Organizations / teams / RBAC

  • Single-org-per-user model (many-to-many in v2).
  • 5 default roles: owner, admin, billing, member, viewer.
  • Configurable RBAC matrix via RbacConfig.
  • Owner protection: last-owner demotion / removal refused.
  • Cross-org access blocked via require_org_match.

Invitations

  • Org-scoped invitations with 7-day TTL.
  • Email-delivered tokens; SHA-256 hashed at rest.
  • Preview before accept (public endpoint, no auth).
  • Accept supports new-user create + already-logged-in flows.
  • Resend / revoke.

User profile

  • Read / patch profile.
  • Avatar upload (multipart, 5 MiB cap, JPEG/PNG/GIF/WebP).
  • Avatar delete.
  • Password change with sign_out_other_sessions option.

Audit logs

  • Append-only log of every security-relevant action.
  • No foreign keys (audit trail outlives subjects).
  • Fire-and-forget async pipeline; never blocks the originating request.

Webhooks

  • Outbound HMAC-SHA256 signed events.
  • Timestamp + signature header pattern (Stripe / GitHub style).
  • 4 retries with exponential backoff.

Providers (trait-based)

  • EmailSender: LogOnlySender default.
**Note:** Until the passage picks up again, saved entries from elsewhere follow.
/-- The falls of one operation are its TICKs at line 0, its rises those at `V_BP_START`. -/
theorem newEvents_count_vsync {i : Instr} {s : State} (hv : VerticalInv s) :
    (newEvents i s).count .vsFall = (if i = .tick then [s.lc] else []).count 0 ∧
    (newEvents i s).count .vsRise = (if i = .tick then [s.lc] else []).count s.cfg.vBpStart := by
  obtain ⟨⟨hbp, -⟩, -⟩ := wf_iff.mp hv.cfgWf
  have hpulse : (pulseEvents s).count .vsFall = 0 ∧ (pulseEvents s).count .vsRise = 0 := by
    obtain h | h := pulseEvents_cases s <;> rw [h] <;> decide
  cases i with
  | tick =>
    simp only [newEvents, vsyncEvents_of_verticalInv hv, if_true, List.count_singleton, beq_iff_eq]
    split
    next h0 => rw [h0, if_neg (Nat.ne_of_lt hbp)]; decide
    next h0 => split <;> decide
  | hpulse => exact hpulse
  | hclk =>
    rw [newEvents]
    split
    · exact hpulse
    · exact ⟨rfl, rfl⟩
  | reset | start | stop | spur | rdlc | ppoll | pbegin | pdrive | pblank | pwait => simp [newEvents]

theorem runEvents_count_vsync {is : List Instr} {s t : State} (hv : VerticalInv s) (hf : hostFree is = true)
    (h : execSeq is s = .next t) :
    (runEvents s is).count .vsFall = (preValues s is).count 0 ∧
    (runEvents s is).count .vsRise = (preValues s is).count s.cfg.vBpStart := by
  induction is generalizing s with
  | nil => exact ⟨rfl, rfl⟩
  | cons i is ih =>
    obtain ⟨hi, hf⟩ := hostFree_cons_iff.mp hf
    obtain ⟨u, hu, his⟩ := execSeq_cons_next.mp h
    obtain ⟨hfall, hrise⟩ := ih (exec_keeps_verticalInv hv hi hu) hf his
    obtain ⟨hfall', hrise'⟩ := newEvents_count_vsync (i := i) hv
    rw [exec_cfg_eq hu] at hrise
    rw [runEvents_cons_of_next hu, preValues_cons_of_next hu]
    simp only [List.count_append, hfall, hrise, hfall', hrise', and_self]

/-- Settles O21: the pre-values are the frame's lines from LC on, round the wrap, so line 0 and line `V_BP_START` are met
once each. -/
theorem framePeriodicity : Obligations.FramePeriodicity := by
  intro s t is hwf hl hf hn h
  have hperm : (preValues s is).Perm (List.range s.cfg.vTotal) := by
    rw [preValues_eq hl hf h, hn]
    exact map_add_mod_perm_range hl
  refine ⟨?_, hperm, fun hw => ⟨runEvents s is, execSeq_log hf h, ?_⟩⟩
  · rw [execSeq_lc hl hf h, hn, Nat.add_mod_right, Nat.mod_eq_of_lt hl]
  · obtain ⟨⟨hbp, hact, hfp, htot⟩, -⟩ := wf_iff.mp hwf
    have honce (k : Nat) (hk : k < s.cfg.vTotal) : (preValues s is).count k = 1 := by
      rw [hperm.count_eq, List.count_range, if_pos hk]
    obtain ⟨hfall, hrise⟩ := runEvents_count_vsync ⟨hwf, hl, hw⟩ hf h
    rw [hfall, hrise]
    exact ⟨honce 0 (by omega), honce _ (by omega)⟩

/-! ### LINES n (R69) -/

/-- LINE from a running state with no request pending leaves one, a line further on. -/
theorem execSeq_opLine_of_inv {s : State} (h : Inv s) (hr : s.hrun = true) :
    ∃ t, execSeq opLine s = .next t ∧ Inv t ∧ t.cfg = s.cfg ∧ t.lc = (s.lc + 1) % s.cfg.vTotal ∧ t.hirq = false ∧
      t.hrun = true ∧ t.pst = s.pst := by
  have hline := execSeq_opLine hr (h.ienEqHrun.trans hr) h.lcInFrame
  refine ⟨_, hline, execSeq_keeps_inv h hline, execSeq_cfg_eq hline, ?_, by simp, by simpa using hr, by simp⟩
  rw [handlerBody_lc]
  exact nextLine_eq_mod h.lcInFrame

/-- Settles O22: by induction over the lines, each a LINE from a running state. -/
theorem linesRunFromRunningState : Obligations.LinesRunFromRunningState := by
  intro s n h hr hq
  induction n generalizing s with
  | zero => exact ⟨s, rfl, (Nat.mod_eq_of_lt h.lcInFrame).symm, hq, hr, rfl⟩
  | succ n ih =>
    obtain ⟨u, hu, hinv, hcfg, hlc, hqu, hru, hpu⟩ := execSeq_opLine_of_inv h hr
    obtain ⟨t, ht, hlt, hqt, hrt, hpt⟩ := ih u hinv hru hqu
    refine ⟨t, execSeq_append_next.mpr ⟨u, hu, ht⟩, ?_, hqt, hrt, hpt.trans hpu⟩
    rw [hlt, hcfg, hlc, Nat.mod_add_mod, Nat.add_assoc, Nat.add_comm 1 n]

end Sys2Proof.Machine
end

section
/-! PROOF. Runs without end (spec/42_pulse_generator_and_lifecycle.md R126): under F-1 and F-2 the TICKs never end, so every
line comes again, line 0 among them, and with it the fall of VSYNC (spec/40_vertical_state_machine.md R91). -/

namespace Sys2Proof.Machine

/-! ### States along a schedule -/

/-- What every taken operation keeps, an operation of a schedule keeps, taken or not. -/
theorem afterOp_keeps {P : State → Prop} {i : Instr} {s : State} (hs : P s)
    (h : ∀ t, exec i s = .next t → P t) : P (afterOp i s) := by
  cases ht : taken i s with
  | true =>
    obtain ⟨t, he⟩ := taken_iff.mp ht
    rw [afterOp_of_next he]
    exact h t he
  | false => rwa [afterOp_of_not_taken ht]

/-- A pulse boundary leaves the request pending. -/
theorem hirq_afterOp_of_pulses {i : Instr} {s : State} (h : pulses i s = true) : (afterOp i s).hirq = true := by
  have hr : s.hrun = true := by
    rw [pulses, Bool.and_eq_true] at h
    exact h.1
  obtain rfl | ⟨rfl, hw⟩ := pulses_cases h
  · rw [afterOp_of_next (execHpulse_of_hrun hr)]; rfl
  · rw [afterOp_of_next (execHclk_wraps hr (counterWraps_iff.mp hw))]; rfl

/-- An operation of a schedule that is no TICK that happens leaves LC and VSYNC. -/
theorem afterOp_lc_of_not_tick {i : Instr} {s : State} (hi : agentOf i ≠ .host) (ht : happens .tick i s = false) :
    (afterOp i s).lc = s.lc := by
  refine afterOp_keeps (P := fun t => t.lc = s.lc) rfl fun t he => (exec_vertical_eq hi (fun heq => ?_) he).1
  have hhap : happens .tick i s = true := happens_iff.mpr ⟨heq, t, he⟩
  cases ht.symm.trans hhap

/-- A TICK that happens takes LC to the next line. -/
theorem stateAt_succ_lc_of_tick {σ : Schedule} {s : State} {m : Nat}
    (h : happens .tick (σ m) (stateAt σ s m) = true) :
    (stateAt σ s (m + 1)).lc = nextLine (stateAt σ s m).cfg (stateAt σ s m).lc := by
  obtain ⟨heq, t, he⟩ := happens_iff.mp h
  rw [stateAt, afterOp_of_next he]
  rw [heq] at he
  obtain ⟨-, -, -, rfl⟩ := execTick_next he
  exact handlerBody_lc _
SMTP / Resend / SES bring-your-own.
  • ObjectStorage: LocalFsStorage default. S3 / R2 / GCS bring-your-own.
  • SessionCache: PostgresOnlyCache default. Redis bring-your-own.

CLI

  • identsphere migrate up / down / status / fresh.
  • identsphere export — full tarball dump for portability.

Frontend

  • @identsphere/react v0.1: typed hooks for every endpoint, Axios client with refresh interceptor, route guards.

Distribution

  • Three crates published to crates.io: identsphere-core, identsphere-axum, identsphere-webhooks.
  • One npm package: @identsphere/react.
  • Docker image: ghcr.io/identsphere/server:0.1.

Documentation

  • 40 API endpoint reference pages.
  • Guide section with feature-by-feature deep dives.
  • Per-language integration guides: Rust, React, Python, Node, Go, Ruby, Java, PHP, REST.
  • Deployment guides: Docker, Kubernetes, AWS / GCP / Azure / Fly.io / Railway / Render, Cloudflare Pages (for the docs site itself).
  • Production checklist.

Known limitations

  • No built-in rate limiter; integrate tower-governor or your edge.
  • No discoverable-credentials passkey flow.
  • No SCIM / SAML in OSS (planned premium modules).
  • Audit-log query API: SQL only (premium identsphere-audit-export planned).
  • Many-to-many user / org: v2.
  • Ownership-transfer flow: planned, not in v0.1.

License

  • OSS code: Business Source License 1.1, converts to Apache-2.0 after 4 years from each release.
  • Premium modules (when available): commercial license.